- [Records to use]
-- ==== Sys2Proof/Machine/State.lean ====
section
/-! DEFINITION. The state of the block as plain data: every register of the window, and every queue, buffer, item,
tenure, job and flag that the chapters of spec/ give the block beside its registers; and the state at reset.

Times are counted in units of 2⁻¹⁶ ns, the unit of the time base's fraction (R229). -/

namespace Sys2Proof.Machine

/-! ### Items (R41, R53, R66) -/

/-- A LUN, as a key of the tables below. -/
structure Lun where
  ch : Nat
  ce : Nat
  lun : Nat
  deriving DecidableEq, Repr

/-- The status codes of R69. -/
inductive Status where
  | ok | okLate | verifyFail | dieFail | uncorrectable | dmaFault | notIssuedPowerfail | interruptedPowerfail
  | abortedFence | channelFenced | dieTimeout | misaligned | forwardFail | mcheck
  deriving DecidableEq, Repr

/-- Where an item comes from: a ring pair of this unit, another unit (R264) with the handle of its frame, the patrol
scrub (R323), which makes no item in the sense of R41 but runs as one, or HK0's work on the boot twin for a BOOT_SWAP
(R337), one read, erase or program at a time. -/
inductive Origin where
  | host (k : Nat)
  | fwd (src : Nat) (handle : Nat)
  | patrol
  | boot
  deriving DecidableEq, Repr

/-- Which sense of an item is in hand: the first, a re-sense after a hold expiry (R111), the hard sense (j = 0) or
soft sense j of ladder step n (R118), or a margin read (R194). -/
inductive SenseKind where
  | first | again | ladder (n j : Nat) | margin
  deriving DecidableEq, Repr

/-- How far a quarter has come (R106–R112): not moved, in its slot, failed its local decode, final by a pass, erased
(R108), or uncorrectable. -/
inductive QState where
  | absent | moved | failed | passed | erased | unc
  deriving DecidableEq, Repr

/-- A quarter of a page being read: its state, grade (R127), corrected bits (R107), and whether its DMA entry has
delivered it, and delivered it poisoned. -/
structure Quarter where
  st : QState := .absent
  grade : Nat := 0
  corr : Nat := 0
  delivered : Bool := false
  poisoned : Bool := false
  /-- Its DMA entry has been made (R131). -/
  entered : Bool := false
  deriving DecidableEq, Repr

/-- One plane's page of an item: the plane, its row (R180), its slot (R313), its four quarters, and whether its global
slices are in the slot. -/
structure Page where
  plane : Nat := 0
  row : Nat := 0
  slot : Option Nat := none
  q : List Quarter := []
  glob : Bool := false
  /-- De-randomized columns that a ladder step has fetched: first column and bytes (R118). -/
  seg : List (Nat × List Byte) := []
  /-- The bytes of the parity area as its writers left them, once it has been written (R309, R312). -/
  par : List Byte := []
  deriving DecidableEq, Repr

/-- Where an item stands.
`waitStore`: held by its teller while the sequencer's store is full (R171). `queued`: in a LUN queue. `launch`: its
launch tenure is asked for or on the bus. `sense`, `program`, `erase`: in that array phase, suspended or not. `other`:
a feature, reset, status or routine operation is on its LUN. `needXfer`: sensed, its data-out not yet begun. `xfer`:
data-out on the bus. `decode`: its quarters wait for decoding. `needSense`: waits for its LUN at the head of the queue
for a further sense. `deliver`: its quarters wait for DMA. `timed`: uses no LUN queue and waits for its tick (R236).
`group`: carried out by HK1, HK0 or a group (R204). `fence`: a FENCE that waits (R74). `forwarded`: carried out by
another unit (R77). `waitHk`: waits for HK0 or HK1, which is stopped (R351). `hold`: its receipt is composed (R43). -/
inductive Stage where
  | waitStore | queued | launch | sense | needXfer | xfer | decode | needSense | program | erase | other | deliver
  | timed | group | fence | forwarded | waitHk | hold
  deriving DecidableEq, Repr

/-- An item in flight (R41) or a patrol read (R323). -/
structure Item where
  id : Nat
  origin : Origin
  pkt : Packet
  /-- Host ring level carried with the item. -/
  level : Nat
  teller : Nat
  lun : Lun
  /-- Launch reference in ticks (R56). -/
  launchRef : Nat
  strength : Nat
  ladder : Option Nat
  cls : Nat
  /-- Class of a COPY's destination LUN, as read at the check (R156). -/
  dstCls : Nat := 0
  costSet : Nat
  /-- Cost set of a COPY's destination LUN, as read at the check (R208). -/
  dstSet : Nat := 0
  stage : Stage
  sense : SenseKind := .first
  pages : List Page := []
  /-- Slots of the soft senses of the ladder step in hand (R313). -/
  softSlots : List Nat := []
  /-- A program's data is committed and its parity pass has ended (R172). -/
  dataReady : Bool := false
  /-- Quarters of a program committed so far, over all planes. -/
  committed : Nat := 0
  launched : Bool := false
  /-- Set aside by arming (R232). -/
  armed : Bool := false
  /-- The launch gate has opened for it, and its launch tenure has not begun (R232, R235). -/
  gateOpen : Bool := false
  /-- A COPY in its destination part (R60); a relocation in its program part (R324). -/
  second : Bool := false
  /-- Escalation is wanted (R112) or its transfer has ended. -/
  escWant : Bool := false
  escDone : Bool := false
  /-- Its first transfer has begun, and has ended. -/
  xferBegun : Bool := false
  xferDone : Bool := false
  /-- Its decode hold expired (R111). -/
  holdExpired : Bool := false
  /-- Statuses that apply (R70). -/
  marks : List Status := []
  check : Nat := 0
  dieStatus : Byte := 0
  suspends : Nat := 0
  iters : Nat := 0
  decoded : Bool := false
  softStep : Nat := 0
  softUsed : Nat := 0
  /-- Grade and corrected bits of each quarter of a COPY's source, kept through its margin read (R66, R71). -/
  srcGrade : Nat := 0
  srcCorr : List Nat := []
  /-- Tick at which its first command cycle began (R66, R233). -/
  launchTickAt : Option Nat := none
  /-- Ledger wait so far, in time units (R175, R215). -/
  ledgerWait : Nat := 0
  result : W32 := 0
  deliveryUnknown : Bool := false
  /-- Tick at which an item without LUN queue took effect, if not the tick of its end (R236). -/
  doneTick : Option Nat := none
  /-- Its channel was lost while its data was in a bank (R500). -/
  lost : Bool := false
  /-- DMA channel that holds its entries (R286). -/
  dma : Option Nat := none
  /-- The ladder step entry in hand, as read when the step began: word 0, and LAST (R123). -/
  stepW0 : W64 := 0
  stepLast : Bool := false
  /-- The read levels of its first sense (R111). -/
  levels : Option W32 := none
  /-- Bytes of its transfer received before an interruption, after which it continues (R177). -/
  xferGot : Option Nat := none
  deriving DecidableEq, Repr

/-! ### LUNs and buses (R171–R187) -/

/-- The activity codes of CH_LUN_STATE (R176), in code order. -/
inductive Act where
  | idle | launch | sense | transfer | hold | program | erase | suspending | resuming | other
  deriving DecidableEq, Repr

/-- One LUN's scheduling state beside its NOSUSP bit. -/
structure LunSt where
  act : Act := .idle
  /-- SUSPENDED: 0 none, 1 a program, 2 an erase (R176). -/
  susp : Nat := 0
  halted : Bool := false
  resetDue : Bool := false
  suspCount : Nat := 0
  /-- Items that wait, in order of arrival (R172). -/
  queue : List Nat := []
  /-- Launched items that wait for the LUN at the head of its queue (R111, R118, R194). -/
  head : List Nat := []
  /-- The item that uses the LUN. -/
  cur : Option Nat := none
  /-- The item whose program or erase is running, suspending or suspended. -/
  array : Option Nat := none
  /-- The next item of a cache chain (R182, R183): sensing or programming behind the current item. -/
  chain : Option Nat := none
  /-- Offsets last written to the LUN, if known (R124). -/
  offs : Option W32 := none
  /-- The offsets whose write is on the LUN (R124). -/
  offsWant : Option W32 := none
  /-- When the phase began or was last resumed, and the running time before its last suspend (R152, R184). -/
  phaseStart : Nat := 0
  ranBefore : Nat := 0
  /-- Order stamp of the last start or resume (R219). -/
  startOrd : Nat := 0
  /-- The ledger or power-fail ordered the suspend; the ledger's bars the resume (R220). -/
  ledgerSusp : Bool := false
  /-- The suspend on the LUN is one that the ledger or power-fail ordered (R420). -/
  suspOrd : Bool := false
  /-- A suspend that the ledger or power-fail has ordered and the bus has not begun (R218, R198). -/
  suspWant : Bool := false
  /-- A reset of R200 is on the LUN. -/
  resetRun : Bool := false
  /-- When the hold began, the end of the last transfer (R110); none before the first transfer. -/
  holdStart : Option Nat := none
  /-- Coins that the suspended phase held before its suspend, and when the suspend tenure ended (R184, R210). -/
  suspCoins : Nat := 0
  /-- Those of them that its confirmed next page of a cache chain held. -/
  suspChain : Nat := 0
  suspAt : Nat := 0
  /-- Cache program (R183): the next page is confirmed; the cache register is free; the page offered after it. -/
  chainConf : Bool := false
  chainRdy : Bool := false
  chainNext : Option Nat := none
  /-- Cache read (R182): the offset write for the next page is on the die and has not shown RDY. -/
  chainOffs : Bool := false
  /-- The page in the die's page register, sensed by cache read, needs the cache read end before its data-out (false), or the
  die has shown RDY after it (true); no cache read follows (R182). -/
  readEnd : Option Bool := none
  /-- When the next status poll is due. -/
  pollAt : Option Nat := none
  deriving DecidableEq, Repr

/-- The kinds of bus tenure (R176–R178). -/
inductive TenKind where
  | launch | dataOut | poll | suspend | resume | feature | getData | reset | routine | cacheEnd
  deriving DecidableEq, Repr

/-- A bus tenure, asked for or on the bus: kind, LUN, item, class of R178, and whether its confirm cycle is sent. -/
structure Tenure where
  kind : TenKind
  lun : Lun
  item : Option Nat := none
  cls : Nat
  confirmed : Bool := false
  /-- For a data-out: it was interrupted and continues (R177). -/
  resumed : Bool := false
  /-- A launch through the open gate: nothing comes before it (R232, R235). -/
  gated : Bool := false
  /-- A write of these read-level offsets to the LUN; of an item's sense, those that it needs as the write begins (R121,
  R124). -/
  offs : Option W32 := none
  deriving DecidableEq, Repr

/-- Pins that R167 drives and releases together: CE_N and WP_N; WE_N, RE, CLE and ALE; DQ and DQS with them. -/
inductive PinSet where
  | selects | strobes | data
  deriving DecidableEq, Repr

/-- What a channel does on its pins, in the order done (R145–R147, R167): pins driven to their idle levels, pins
released, a wait in ns, a chip enable selected (none: every CE_N high), a command cycle, an address cycle, data input from
a column on, data output of a number of bytes, and status polls repeated until RDY = 1. -/
inductive BusCyc where
  | drive (p : PinSet)
  | release (p : PinSet)
  | wait (ns : Nat)
  | select (ce : Option Nat)
  | cmd (b : Byte)
  | addr (b : Byte)
  | input (col : Nat) (b : List Byte)
  | output (n : Nat)
  | pollRdy
  deriving DecidableEq, Repr

/-- A channel's bus: the tenure on it, the tenures asked for (oldest first), the launch gate (R232), the SEQUENCE routine
in progress, the chip enable whose CE_N is low (R147), and the bus cycles of the tenure that began last (R145). -/
structure ChanSt where
  bus : Option Tenure := none
  want : List Tenure := []
  gate : Option Nat := none
  /-- The SEQUENCE item whose routine runs (R355). -/
  routine : Option Nat := none
  ce : Option Nat := none
  /-- The chip enable whose CE_N rose last, and when (R147). -/
  ceUp : Option (Nat × Nat) := none
  sent : List BusCyc := []
  /-- The item whose page image waits in FLASH_OUT (R301). -/
  out : Option Nat := none
  /-- WP_RELEASE as it was before a write that waits for the bus cycle in progress (R155). -/
  wpHeld : Option Bool := none
  deriving DecidableEq, Repr

/-! ### The ledger (R206–R228) -/

/-- What holds coins: an arming set-aside (R232), a program's launch set-aside (R210), a grant whose tenure has not
begun, or a charge. -/
inductive CoinSort where
  | aside | launchAside | granted | charged
  deriving DecidableEq, Repr

/-- Coins that a LUN's work holds on one ledger: `q` tells the VCCQ ledger from the VCC ledger. -/
structure Coin where
  lun : Lun
  item : Option Nat
  sort : CoinSort
  q : Bool
  n : Nat
  deriving DecidableEq, Repr

/-- What a request to the ledger is for (R210), or an arming set-aside (R232). -/
inductive AskKind where
  | launch | sense | resume | transfer | aside
  deriving DecidableEq, Repr

/-- A request to the ledger (R212): LUN, item, purpose, class, the class of the tenure it is for (R178), its cost on each
ledger it concerns, and, while it is presented, when it was first presented. -/
structure Ask where
  lun : Lun
  item : Nat
  kind : AskKind
  cls : Nat
  tenCls : Nat
  vcc : Option Nat
  vccq : Option Nat
  since : Option Nat := none
  /-- A round has passed in which it was presented and not granted (R215). -/
  waited : Bool := false
  /-- Its wait up to the last hold of its group, and when it began to count again after it (R450). -/
  banked : Nat := 0
  runFrom : Option Nat := none
  deriving DecidableEq, Repr

/-- The ledger beside its registers. -/
structure Ledger where
  asks : List Ask := []
  coins : List Coin := []
  /-- End of CUT_HOLD_US, while it counts (R217). -/
  holdEnd : Option Nat := none
  /-- Order stamp of the last phase that started or resumed (R219). -/
  ord : Nat := 0
  /-- Number of the last exchange that the unit saw (R261). -/
  exch : Nat := 0
  /-- The thousand of ticks at which the master may begin its next exchange (R227). -/
  exchAt : Nat := 0
  /-- The ring-wide budget runs (R226), and this unit takes part in it with a holding. -/
  ringRun : Bool := false
  ringIn : Bool := false
  /-- The whole pool to report as given up at the next exchange, after a yield (R262). -/
  yieldPool : Nat := 0
  deriving DecidableEq, Repr

/-! ### Decode pools (R132) -/

inductive JobKind where
  | loc (q : Nat) | glob | soft
  deriving DecidableEq, Repr

/-- A decode job: kind, item, index of the page in the item, class of R132, pool, channel and LUN class (R468). -/
structure Job where
  kind : JobKind
  item : Nat
  page : Nat
  cls : Nat
  poolB : Bool
  ch : Nat := 0
  lunCls : Nat := 0
  deriving DecidableEq, Repr

/-! ### DMA, FIFOs and H_INI -/

/-- A DMA entry of an item (R286): page and quarter, or the whole image of a READ_RAW (`q = 4`). -/
structure Entry where
  item : Nat
  page : Nat
  q : Nat
  deriving DecidableEq, Repr

/-- One entry of a descriptor list as read (R289). -/
structure ListEnt where
  addr : Nat
  len : Nat
  fixed : Bool
  last : Bool
  deriving DecidableEq, Repr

- [Task statement] Show every line of the material above in which "TenKind" is present.

- [Written response]
inductive TenKind where
  kind : TenKind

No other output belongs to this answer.